*** Opening MATERIAL TO PROCESS ***

/-- FV29: DER 0,2. -/
theorem test_FV29_der :
    runs (board 0x0000 0x3000 [] [(0x0000, 0x41a0), (0x0002, 0x0000), (0x0004, 0x4140), (0x0006, 0x0000)]) 16 0x2d02
      (fun t =>
      t.halfAt 0 0x0000 == 0x4128 && t.halfAt 0 0x0002 == 0x0000 && t.psw.cc.bits == 2 && t.psw.LOC == 0x3002) =
        true := by decide

/-- FV34: DER 0,2. -/
theorem test_FV34_der :
    runs (board 0x0000 0x3000 [] [(0x0000, 0x0010), (0x0002, 0x0000), (0x0004, 0x7f10), (0x0006, 0x0000)]) 16 0x2d02
      (fun t =>
      t.halfAt 0 0x0000 == 0x0000 && t.halfAt 0 0x0002 == 0x0000 && t.psw.cc.bits == 4 && t.psw.LOC == 0x3002) =
        true := by decide

/-- FV32: DE 0,X'0100'. -/
theorem test_FV32_de :
    runs (board 0x0000 0x3000 [] [(0x0000, 0x4110), (0x0002, 0x0000), (0x0100, 0x0000), (0x0102, 0x0000)]) 32
      0x6d000100 (fun t =>
      t.psw.cc.bits == 12 && t.psw.LOC == 0x3004) = true := by decide

/-- FV37: LFR 2,4. -/
theorem test_FV37_lfr :
    runs (board 0x0000 0x3000 [] []) 16 0x3824 (fun t =>
      t.psw.cc.bits == 0 && t.psw.LOC == 0x3002) = true := by decide

/-- FV38: LF 2,X'0100'. -/
theorem test_FV38_lf :
    runs (board 0x0000 0x3000 [] []) 32 0x78200100 (fun t =>
      t.psw.cc.bits == 0 && t.psw.LOC == 0x3004) = true := by decide

/-! ## Vectors with memory outside bank 0, and memory forms of the programs of section 3 -/

/-- A board with a halfword at X'0022' of each bank, the operand bank 3. -/
def banked : State :=
  ((((board 0x0030 0x3000 [(1, 0x5a5a)] []).setHalf 0 0x0022 0x0400).setHalf 1 0x0022 0x8401).setHalf 2 0x0022
    0x0000).setHalf 3 0x0022 0x9999

/-- LV18: LH0 1,X'0022'. -/
theorem test_LV18_lh0 : runs banked 32 0x74100022 (fun t =>
    t.reg 1 == 0x0400 && t.psw.cc.G && !t.psw.cc.L && t.psw.LOC == 0x3004) = true := by decide

/-- LH1 1,X'0022' (rule R129). -/
theorem test_lh1 : runs banked 32 0x75100022 (fun t =>
    t.reg 1 == 0x8401 && !t.psw.cc.G && t.psw.cc.L && t.psw.LOC == 0x3004) = true := by decide

/-- LH2 1,X'0022' (rule R130). -/
theorem test_lh2 : runs banked 32 0x76100022 (fun t =>
    t.reg 1 == 0x0000 && !t.psw.cc.G && !t.psw.cc.L && t.psw.LOC == 0x3004) = true := by decide

/-- LH3 1,X'0022' (rule R131). -/
theorem test_lh3 : runs { banked with psw := { banked.psw with OB := 0 } } 32 0x77100022 (fun t =>
    t.reg 1 == 0x9999 && t.psw.cc.L) = true := by decide

/-- STH0 1,X'1000' (rule R135). -/
theorem test_sth0 : runs banked 32 0xf8101000 (fun t =>
    t.halfAt 0 0x1000 == 0x5a5a && t.halfAt 3 0x1000 == 0 && t.psw.cc == banked.psw.cc) = true := by decide

/-- STH1 1,X'1000' (rule R136). -/
theorem test_sth1 : runs banked 32 0xf9101000 (fun t =>
    t.halfAt 1 0x1000 == 0x5a5a && t.halfAt 3 0x1000 == 0) = true := by decide

/-- LV19: STH2 1,X'1000'. -/
theorem test_LV19_sth2 : runs (board 0x0000 0x3000 [(1, 0x5a5a)] []) 32 0xfa101000 (fun t =>
    t.halfAt 2 0x1000 == 0x5a5a && t.halfAt 0 0x1000 == 0 && t.psw.LOC == 0x3004) = true := by decide

/-- STH3 1,X'1000' (rule R138). -/
theorem test_sth3 : runs (board 0x0000 0x3000 [(1, 0x5a5a)] []) 32 0xfb101000 (fun t =>
    t.halfAt 3 0x1000 == 0x5a5a && t.halfAt 0 0x1000 == 0) = true := by decide

/-- Programs P2: LDP 2,X'0130'. -/
theorem test_P2_ldp : runs (board 0 0x3000 [] [(0x0130, 0x0001), (0x0132, 0xffff)]) 32 0x58200130 (fun t =>
    t.reg 2 == 0x0001 && t.reg 3 == 0xffff && t.psw.cc.G && !t.psw.cc.L) = true := by decide

/-- Program P2, step 3: AH 1,X'0136'. -/
theorem test_P2_ah : runs (board 0 0x0108 [(1, 0xffff), (2, 1)] [(0x0134, 0x0002), (0x0136, 0x0001)]) 32 0x4a100136
    (fun t => t.reg 1 == 0x0000 && t.psw.cc.bits == 8 && t.psw.LOC == 0x010c) = true := by decide

/-- Program P2, step 4: ACH 2,X'0134', the carry added. -/
theorem test_P2_ach : runs (board 0x0008 0x010c [(2, 1)] [(0x0134, 0x0002)]) 32 0x4e200134 (fun t =>
    t.reg 2 == 0x0004 && t.psw.cc.bits == 2 && t.psw.LOC == 0x0110) = true := by decide

/-- SH 1,X'0050': 1 - 2 borrows (rule R151). -/
theorem test_sh : runs (board 0 0x3000 [(1, 1)] [(0x0050, 2)]) 32 0x4b100050 (fun t =>
    t.reg 1 == 0xffff && t.psw.cc.bits == 9) = true := by decide

/-- SCH 1,X'0050' with the borrow in: X'8000' - 0 - 1 overflows (rule R151). -/
theorem test_sch : runs (board 0x0008 0x3000 [(1, 0x8000)] []) 32 0x4f100050 (fun t =>
    t.reg 1 == 0x7fff && t.psw.cc.bits == 6) = true := by decide

/-! ## System control: vectors YV1 to YV14 -/

/-- YV1: LPSW X'0096'. -/
theorem test_YV1_lpsw : runs (board 0 0x3000 [] [(0x0096, 0x8003), (0x0098, 0x1234)]) 32 0xc2000096 (fun t =>
    t.psw.full == 0x80031234 && t.psw.control.WT) = true := by decide

/-- YV2: LPSW in Protect Mode (vector EV2). -/
theorem test_YV2_lpsw : runs (board 0x0100 0x0300 [] [(0x0036, 0x0400)]) 32 0xc2000200 (fun t =>
    t.halfAt 0 0x0030 == 0x0100 && t.halfAt 0 0x0032 == 0x0300 && t.psw.full == 0x00000400) = true := by decide

/-- YV3: EPSR 1,2. -/
theorem test_YV3_epsr : runs (board 0x4008 0x0100 [] []) 16 0x9512 (fun t =>
    t.reg 1 == 0x4008 && t.psw.full == 0x00000102) = true := by decide

/-- YV4: EPSR 3,3. -/
theorem test_YV4_epsr : runs (board 0x4008 0x0100 [] []) 16 0x9533 (fun t =>
    t.reg 3 == 0x4008 && t.psw.status == 0x4008) = true := by decide

/-- YV6: SINT X'0005'. -/
theorem test_YV6_sint : runs (board 0x5000 0x0400 [] [(0x00da, 0x0300)]) 32 0xe2000005 (fun t =>
    t.halfAt 0 0x0300 == 0x5000 && t.halfAt 0 0x0302 == 0x0404 && t.psw.full == 0x00000306) = true := by decide

/-- YV7: SINT X'0105'. -/
theorem test_YV7_sint : runs (board 0x5000 0x0400 [] [(0x00da, 0x0300)]) 32 0xe2000105 (fun t =>
    t.halfAt 0 0x0300 == 0x5000 && t.halfAt 0 0x0302 == 0x0404 && t.psw.full == 0x00000306) = true := by decide

/-- YV8: SVC 3,X'0500'. -/
theorem test_YV8_svc : runs (board 0x0102 0x2000 [] [(0x009a, 0x4000), (0x00a2, 0x0800)]) 32 0xe1300500 (fun t =>
    t.halfAt 0 0x0094 == 0x0500 && t.halfAt 0 0x0096 == 0x0102 && t.halfAt 0 0x0098 == 0x2004 &&
      t.psw.full == 0x40000800) = true := by decide

/-- YV9: SVC 0,X'0010'(2). -/
theorem test_YV9_svc : runs (board 0 0x0200 [(2, 0x0100)] [(0x009c, 0x0600)]) 32 0xe1020010 (fun t =>
    t.halfAt 0 0x0094 == 0x0110 && t.halfAt 0 0x0098 == 0x0204 && t.psw.full == 0x00000600) = true := by decide

/-- YV10: EPOR 5,0. -/
theorem test_YV10_epor : runs (board 0x4108 0x3000 [(5, 0x0020)] []) 16 0x2e50 (fun t =>
    t.reg 5 == 0x4108 && t.psw.status == 0x4128 && t.psw.LOC == 0x3002) = true := by decide

/-- YV11: EPPR 6,0. -/
theorem test_YV11_eppr : runs (board 0 0x0100 [(6, 0x0050), (7, 0x3000)] []) 16 0x2f60 (fun t =>
    t.psw.full == 0x00503000 && t.reg 6 == 0x0000 && t.reg 7 == 0x0102) = true := by decide

/-- YV12: SESB X'4000'. -/
theorem test_YV12_sesb : runs (board 0x0002 0x3000 [] []) 32 0xe4004000 (fun t =>
    t.psw.full == 0x40023004) = true := by decide

/-- YV13: RESB X'4800'. -/
theorem test_YV13_resb : runs (board 0x4802 0x3000 [] []) 32 0xe3004800 (fun t =>
    t.psw.full == 0x00023004) = true := by decide

/-- YV14: SESB X'00FF'. -/
theorem test_YV14_sesb : runs (board 0x0002 0x3000 [] []) 32 0xe40000ff (fun t =>
    t.psw.full == 0x00023004) = true := by decide

/-! ## Input/output: vectors IV1 to IV13 and the rules they do not reach -/

/-- A board whose device X'15' requests service with a status. -/
def requesting (status loc : Half) (mem : List (Half × Half)) (st : Byte) : State :=
  let s := board status loc [] mem
  { s with env := { s.env with acks := [some (0x15, st)] } }

/-- IV1: AIR 2,3. -/
theorem test_IV1_air : runs (requesting 0 0x3000 [] 0x00) 16 0x9f23 (fun t =>
    t.reg 2 == 0x0015 && t.reg 3 == 0 && t.psw.cc.bits == 0 && t.env.acks == [] && t.env.calls == [.acknowledge])
    = true := by decide

/-- IV2: AIR 2,3, no device requesting. -/
theorem test_IV2_air : runs (board 0 0x3000 [] []) 16 0x9f23 (fun t => t.psw.cc.V && t.psw.LOC == 0x3002) = true := by
  decide
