/-- Settles O20: each of the eight comes to `branchTo` with its target, four on the condition and four on its
negation. -/
theorem conditionalBranches : Obligations.ConditionalBranches := fun s m1 r2 n x2 a2 =>
  ⟨goesTo_of_branchOnTrue (exec_btcr s m1 r2), goesTo_of_branchOnTrue (exec_btc s m1 x2 a2),
    goesTo_of_branchOnFalse (exec_bfcr s m1 r2), goesTo_of_branchOnFalse (exec_bfc s m1 x2 a2),
    goesTo_of_branchOnTrue (exec_btbs s m1 n), goesTo_of_branchOnTrue (exec_btfs s m1 n),
    goesTo_of_branchOnFalse (exec_bfbs s m1 n), goesTo_of_branchOnFalse (exec_bffs s m1 n)⟩

end Sys2Proof.Machine
end

section
/-! SUPPORT. The floating-point compares (46_floating_point.md rules R294, R295): each comes to the shared operation
`floatCompare`, which on normalized operands shows the order of the exact values and writes the condition code alone. -/

namespace Sys2Proof.Machine

/-! ## From the shared operation to the statement -/

/-- The condition code of a floating-point compare (rule R294): the order of the exact values in C, G and L. -/
def ShowsFloatOrder (c : CC) (a b : Full) : Prop :=
  (c.C = true ↔ floatValue a < floatValue b) ∧ (c.G = true ↔ floatValue b < floatValue a) ∧
    (c.L = true ↔ floatValue a < floatValue b)

/-- An instruction that comes to `floatCompare` on normalized operands writes the condition code alone. -/
theorem setsFlags_of_floatCompare {i : Instr} {s : State} {a b : Full} {len : Half} (ha : isNormalized a = true)
    (hb : isNormalized b = true) (h : exec i s = floatCompare a b len s) :
    SetsFlags i s len fun c => ShowsFloatOrder c a b := by
  have normalized : (isNormalized a && isNormalized b) = true := by rw [ha, hb]; rfl
  rw [floatCompare, if_pos normalized] at h
  exact ⟨_, h, ⟨decide_eq_true_iff, decide_eq_true_iff, decide_eq_true_iff⟩, rfl,
    (RegisterFrame.refl [] s).afterFlags _ _ rfl rfl rfl⟩

/-! ## The instructions -/

/-- CER compares the two floating-point registers, which its even register fields name (rules R281, R294). -/
theorem Undisturbed.exec_cer {s : State} (h : Undisturbed s) {r1 r2 : RegNo} (h1 : EvenReg r1) (h2 : EvenReg r2) :
    exec (.cer r1 r2) s = floatCompare (s.floatReg r1) (s.floatReg r2) 2 s := by
  change execCer r1 r2 s = _
  rw [execCer, h.floatRegisters, requireEvenPair_even h1 h2]

/-- CE compares a floating-point register with the fullword at its even effective address (rules R281, R295). -/
theorem Undisturbed.exec_ce {s : State} (h : Undisturbed s) {r1 x2 : RegNo} {a2 : Half} (h1 : EvenReg r1)
    (he : EvenAddress (s.ea x2 a2)) :
    exec (.ce r1 x2 a2) s = floatCompare (s.floatReg r1) (s.fullAt s.psw.OB (s.ea x2 a2)) 4 s := by
  change execCe r1 x2 a2 s = _
  rw [execCe, h.floatOperands, requireR1Even_even h1, requireEven_even he]

/-- Settles O25: CER and CE come to one compare, and differ in where the second operand stands and in length. -/
theorem floatCompares : Obligations.FloatCompares := fun _ _ _ _ _ h h1 ha =>
  ⟨fun h2 hb => setsFlags_of_floatCompare ha hb (h.exec_cer h1 h2),
    fun he hb => setsFlags_of_floatCompare ha hb (h.exec_ce h1 he)⟩

end Sys2Proof.Machine
end

section
/-! SUPPORT. The loads of the augment set (49_list_trig_augment.md rules R383 to R388): each instruction comes to the
shared operation `augmentResult`, and the chart of each result is a number by cases of the operand. -/

namespace Sys2Proof.Machine

/-! ## From the shared operation to the statement -/

/-- An instruction that comes to `augmentResult` loads its result and sets all four flags by its chart. -/
theorem augments_of_exec {i : Instr} {s : State} {r1 : RegNo} {v len : Half} {c : CC} {bits : BitVec 4}
    (h : exec i s = augmentResult r1 v c len s) (chart : c.bits = bits) : Augments i s r1 v bits len :=
  ⟨_, h, by simp, chart, rfl, (RegisterFrame.setReg r1 v (by simp) s).afterFlags _ _ rfl rfl rfl⟩

/-! ## The charts -/

/-- A subtraction from zero borrows for every operand but zero (rule R383). -/
theorem subN_zero_carry {n : Nat} (v : BitVec n) : (subN 0 v false).carry = decide (v ≠ 0) := by
  simp [subN, Nat.pos_iff_ne_zero, BitVec.toNat_eq]

/-- A subtraction from zero overflows on the least number alone. -/
theorem subN_zero_overflow (v : Half) : (subN 0 v false).overflow = decide (v = 0x8000) := by
  have least : v = 0x8000 ↔ v.toInt = -32768 := BitVec.toInt_inj.symm
  have low := BitVec.le_toInt v
  have high := BitVec.toInt_lt (x := v)
  have zero : (0 : Half).toInt = 0 := rfl
  rw [Bool.eq_iff_iff]
  simp only [subN, outsideSigned, Bool.or_eq_true, decide_eq_true_eq, least, zero, Bool.toNat_false]
  omega

theorem subN_zero_value {n : Nat} (v : BitVec n) : (subN 0 v false).value = -v := by simp [subN_value]

/-- The chart of LCHR is that of the subtraction 0 - v (rule R383). -/
theorem complementCC_bits (v : Half) : (subN 0 v false).cc.bits =
    if v = 0 then 0 else if v = 0x8000 then 13 else if (-v).msb then 9 else 10 := by
  by_cases zero : v = 0
  · rw [zero]; rfl
  by_cases least : v = 0x8000
  · rw [least]; rfl
  have negated : -v ≠ 0 := neg_ne_zero.mpr zero
  have flags : (subN 0 v false).cc = ⟨true, false, !(-v).msb, (-v).msb⟩ := by
    rw [SumResult.cc, subN_zero_carry, subN_zero_overflow, subN_zero_value, isPositive, isNegative,
      decide_eq_true zero, decide_eq_false least, decide_eq_true negated, Bool.true_and]
  rw [flags, if_neg zero, if_neg least]
  cases (-v).msb <;> rfl

theorem changedBaseCC_bits (v : Half) : (changedBaseCC v).bits =
    if v = 0 then 0 else if v = 0x8000 then 8 else if v.msb then 1 else 2 := by
  simp only [changedBaseCC, apply_ite CC.bits, CC.bits_ofBits]

theorem absoluteValueCC_bits (v : Half) : (absoluteValueCC v).bits =
    if v = 0 then 0 else if v = 0x8000 then 13 else if v.msb then 10 else 2 := by
  simp only [absoluteValueCC, apply_ite CC.bits, CC.bits_ofBits]

/-! ## The instructions -/

theorem loadComplement_eq (r1 : RegNo) (v len : Half) (s : State) :
    loadComplement r1 v len s = augmentResult r1 (-v) (subN 0 v false).cc len s := by
  rw [loadComplement, subN_zero_value]

theorem exec_lchr (s : State) (r1 r2 : RegNo) :
    exec (.lchr r1 r2) s = augmentResult r1 (-s.reg r2) (subN 0 (s.reg r2) false).cc 2 s :=
  loadComplement_eq r1 (s.reg r2) 2 s

theorem exec_lcnhr (s : State) (r1 r2 : RegNo) :
    exec (.lcnhr r1 r2) s = augmentResult r1 (changedBase (s.reg r2)) (changedBaseCC (s.reg r2)) 2 s := rfl

theorem exec_lavr (s : State) (r1 r2 : RegNo) :
    exec (.lavr r1 r2) s = augmentResult r1 (absoluteValue (s.reg r2)) (absoluteValueCC (s.reg r2)) 2 s := rfl

section
variable {s : State} {x2 : RegNo} {a2 : Half}

theorem Undisturbed.exec_lch (h : Undisturbed s) (he : EvenAddress (s.ea x2 a2)) (r1 : RegNo) :
    let v := s.halfAt s.psw.OB (s.ea x2 a2)
    exec (.lch r1 x2 a2) s = augmentResult r1 (-v) (subN 0 v false).cc 4 s := by
  change execLch r1 x2 a2 s = _
  rw [execLch, h.halfOperand, requireEven_even he, loadComplement_eq]

theorem Undisturbed.exec_lcnh (h : Undisturbed s) (he : EvenAddress (s.ea x2 a2)) (r1 : RegNo) :
    let v := s.halfAt s.psw.OB (s.ea x2 a2)
    exec (.lcnh r1 x2 a2) s = augmentResult r1 (changedBase v) (changedBaseCC v) 4 s := by
  change execLcnh r1 x2 a2 s = _
  rw [execLcnh, h.halfOperand, requireEven_even he]

theorem Undisturbed.exec_lav (h : Undisturbed s) (he : EvenAddress (s.ea x2 a2)) (r1 : RegNo) :
    let v := s.halfAt s.psw.OB (s.ea x2 a2)
    exec (.lav r1 x2 a2) s = augmentResult r1 (absoluteValue v) (absoluteValueCC v) 4 s := by
  change execLav r1 x2 a2 s = _
  rw [execLav, h.halfOperand, requireEven_even he]

end

/-- Settles O48: each of the six comes to `augmentResult`, with a result and a chart that its register form and its
memory form share. -/
theorem augmentResults : Obligations.AugmentResults := fun s r1 r2 _ _ =>
  ⟨augments_of_exec (exec_lchr s r1 r2) (complementCC_bits _),
    augments_of_exec (exec_lcnhr s r1 r2) (changedBaseCC_bits _),
    augments_of_exec (exec_lavr s r1 r2) (absoluteValueCC_bits _), fun h he =>
    ⟨augments_of_exec (h.exec_lch he r1) (complementCC_bits _),
      augments_of_exec (h.exec_lcnh he r1) (changedBaseCC_bits _),
      augments_of_exec (h.exec_lav he r1) (absoluteValueCC_bits _)⟩⟩

end Sys2Proof.Machine
end

section
/-! SUPPORT. The exchange of the CORDIC precision register (49_list_trig_augment.md rule R372). -/

namespace Sys2Proof.Machine

theorem getLsbD_precisionMask {k : Nat} (hk : k < 16) : (0x000c : Half).getLsbD k = decide (2 ≤ k ∧ k < 4) := by
  decide +revert

/-- Bits 12:13 of a halfword, left where they stand. -/
theorem and_precisionMask (v : Half) : v &&& (0x000c : Half) = (v.extractLsb' 2 2).setWidth 16 <<< 2 := by
  refine BitVec.eq_of_getLsbD_eq fun k hk => ?_
  rw [BitVec.getLsbD_and, getLsbD_precisionMask hk, BitVec.getLsbD_shiftLeft]
  by_cases low : k < 2
  · simp [low]
  · have inHalf : k - 2 < 16 := by omega
    have above : 2 + (k - 2) = k := by omega
    have width : k - 2 < 2 ↔ k < 4 := by omega
    simp [low, hk, inHalf, above, width, Nat.le_of_not_lt low, Bool.and_comm]

/-- The value that two bits give the CPR, as the masked halfword of rule R372. -/
theorem cpr_ofBits_word (b : BitVec 2) :
    BitVec.ofNat 16 (Cpr.ofBits b).toNat = b.setWidth 16 <<< 2 ||| 0x0010 := by decide +revert

theorem cpr_word_toNat (p : Cpr) : (BitVec.ofNat 16 p.toNat).toNat = p.toNat := by cases p <;> rfl

/-- Settles O45: the CPR is set from R2 and R1 from the CPR, both as they stood before. -/
theorem precisionExchange : Obligations.PrecisionExchange := fun s r1 r2 =>
  have newCpr : BitVec.ofNat 16 (Cpr.ofBits ((s.reg r2).extractLsb' 2 2)).toNat = (s.reg r2 &&& 0x000c) ||| 0x0010 := by
    rw [cpr_ofBits_word, and_precisionMask]
  ⟨_, rfl, newCpr, (congrArg BitVec.toNat (State.reg_setReg_same _ r1 _)).trans (cpr_word_toNat s.cpr), rfl, rfl,
    fun _ other => State.reg_setReg_other _ _ (List.ne_of_not_mem_cons other),
    fun _ _ => rfl, ⟨rfl, rfl, rfl⟩, rfl, rfl, rfl, rfl⟩

end Sys2Proof.Machine
end

section
/-! SUPPORT. The list instructions (49_list_trig_augment.md rules R361 to R364): on a consistent header each comes to
one update of the state, which rewrites the tally and one pointer of the header and stores or loads one slot. -/

namespace Sys2Proof.Machine

/-! ## The header rewritten -/

/-- The tally of the list at `a` rewritten, and the pointer at offset `p` of its header. -/
def State.setHeader (s : State) (b : BankNo) (a : Half) (used : Byte) (p : Half) (pointer : Byte) : State :=
  (s.setByte b (a + 1) used).setByte b (a + p) pointer

section
variable {s : State} {b : BankNo} {a : Half} {n used top bot : Byte}

/-- The two transfers by which a list instruction rewrites a header. -/
theorem Undisturbed.writeHeader (h : Undisturbed s) (b : BankNo) (a : Half) (used : Byte) (p : Half) (pointer : Byte)
    (k : State → Outcome) : (s.writeByte b (a + 1) used fun u => u.writeByte b (a + p) pointer k) =
      k (s.setHeader b a used p pointer) := by
  rw [h.writeByte, ((State.setByte_undisturbed s b _ _).2 h).writeByte, State.setHeader]

theorem Undisturbed.setHeader (h : Undisturbed s) (b : BankNo) (a : Half) (used : Byte) (p : Half) (pointer : Byte) :
    Undisturbed (s.setHeader b a used p pointer) :=
  (State.setByte_undisturbed _ b _ _).2 ((State.setByte_undisturbed s b _ _).2 h)

/-- The top pointer stands at offset 2. -/
theorem Header.setTop (h : Header s b a n used top bot) (used' top' : Byte) :
    Header (s.setHeader b a used' 2 top') b a n used' top' bot := by
  obtain ⟨slots, -, -, bottom⟩ := h
  simpa [Header, State.setHeader, State.byteAt_setByte] using ⟨slots, bottom⟩

/-- The bottom pointer stands at offset 3. -/
theorem Header.setBottom (h : Header s b a n used top bot) (used' bot' : Byte) :
    Header (s.setHeader b a used' 3 bot') b a n used' top bot' := by
  obtain ⟨slots, -, topmost, -⟩ := h
  simpa [Header, State.setHeader, State.byteAt_setByte] using ⟨slots, topmost⟩

/-- Rewriting a header changes bytes 1 to 3 of it alone. -/
theorem State.setHeader_outside (s : State) (b : BankNo) (a : Half) (used : Byte) {p : Half} (pointer : Byte)
    (hp : (p - 1).toNat < 3) : SameMemoryOutside b (a + 1) 3 s (s.setHeader b a used p pointer) := by
  intro b' a' outside
  rw [State.setHeader, State.byteAt_setByte_other, State.byteAt_setByte_other]
  · rintro ⟨rfl, rfl⟩
    exact outside ⟨rfl, by simp⟩
  · rintro ⟨rfl, rfl⟩
    have offset : a + p - (a + 1) = p - 1 := by bv_omega
    exact outside ⟨rfl, offset ▸ hp⟩

end

/-! ## The slots -/

section
variable {s : State} {b : BankNo} {a : Half}

/-- No byte of a slot is one of the header bytes that change. -/
theorem slot_outside_header (b : BankNo) (a : Half) (k : Byte) {j : Half} (hj : j.toNat < 2) :
    ¬InSpan b (a + 1) 3 b (slotAddress a k + j) := by
  rintro ⟨-, inside⟩
  have offset := slot_offset a k hj
  rw [slotAddress_eq] at inside
  generalize a + 4 + 2 * k.setWidth 16 + j = byte at inside offset
  bv_omega

/-- What leaves memory outside the header alone leaves every slot alone. -/
theorem halfAt_slot_of_outside {t : State} (h : SameMemoryOutside b (a + 1) 3 s t) (k : Byte) :
    t.halfAt b (slotAddress a k) = s.halfAt b (slotAddress a k) :=
  State.halfAt_congr (h _ _ (by simpa using slot_outside_header b a k (j := 0) (by decide)))
    (h _ _ (slot_outside_header b a k (by decide)))

/-- A store to a slot leaves the header alone. -/
theorem Header.setSlot {n used top bot : Byte} (h : Header s b a n used top bot) (k : Byte) (v : Half) :
    Header (s.setHalf b (slotAddress a k) v) b a n used top bot := by
  have kept (m : Half) (hm : m.toNat < 4) :
      (s.setHalf b (slotAddress a k) v).byteAt b (a + m) = s.byteAt b (a + m) := by
    rw [slotAddress_eq, State.byteAt_setHalf, if_neg fun e => slot_ne_header a k (by decide) hm e.2,
      if_neg fun e => slot_ne_header a k (j := 0) (by decide) hm (by simpa using e.2)]
  obtain ⟨slots, tally, topmost, bottom⟩ := h
  exact ⟨(by simpa using kept 0 (by decide) : _ = s.byteAt b a).trans slots, (kept 1 (by decide)).trans tally,
    (kept 2 (by decide)).trans topmost, (kept 3 (by decide)).trans bottom⟩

*** Closing MATERIAL TO PROCESS ***

WHAT IS EXPECTED: Each line from the beginning of the entries to the line with "LFR 2,4. -/" must be repeated exactly, with both end lines kept and no other lines given.

PROBLEM SOLUTION:
/-- FV29: DER 0,2. -/
theorem test_FV29_der :
    runs (board 0x0000 0x3000 [] [(0x0000, 0x41a0), (0x0002, 0x0000), (0x0004, 0x4140), (0x0006, 0x0000)]) 16 0x2d02
      (fun t =>
      t.halfAt 0 0x0000 == 0x4128 && t.halfAt 0 0x0002 == 0x0000 && t.psw.cc.bits == 2 && t.psw.LOC == 0x3002) =
        true := by decide

/-- FV34: DER 0,2. -/
theorem test_FV34_der :
    runs (board 0x0000 0x3000 [] [(0x0000, 0x0010), (0x0002, 0x0000), (0x0004, 0x7f10), (0x0006, 0x0000)]) 16 0x2d02
      (fun t =>
      t.halfAt 0 0x0000 == 0x0000 && t.halfAt 0 0x0002 == 0x0000 && t.psw.cc.bits == 4 && t.psw.LOC == 0x3002) =
        true := by decide

/-- FV32: DE 0,X'0100'. -/
theorem test_FV32_de :
    runs (board 0x0000 0x3000 [] [(0x0000, 0x4110), (0x0002, 0x0000), (0x0100, 0x0000), (0x0102, 0x0000)]) 32
      0x6d000100 (fun t =>
      t.psw.cc.bits == 12 && t.psw.LOC == 0x3004) = true := by decide

/-- FV37: LFR 2,4. -/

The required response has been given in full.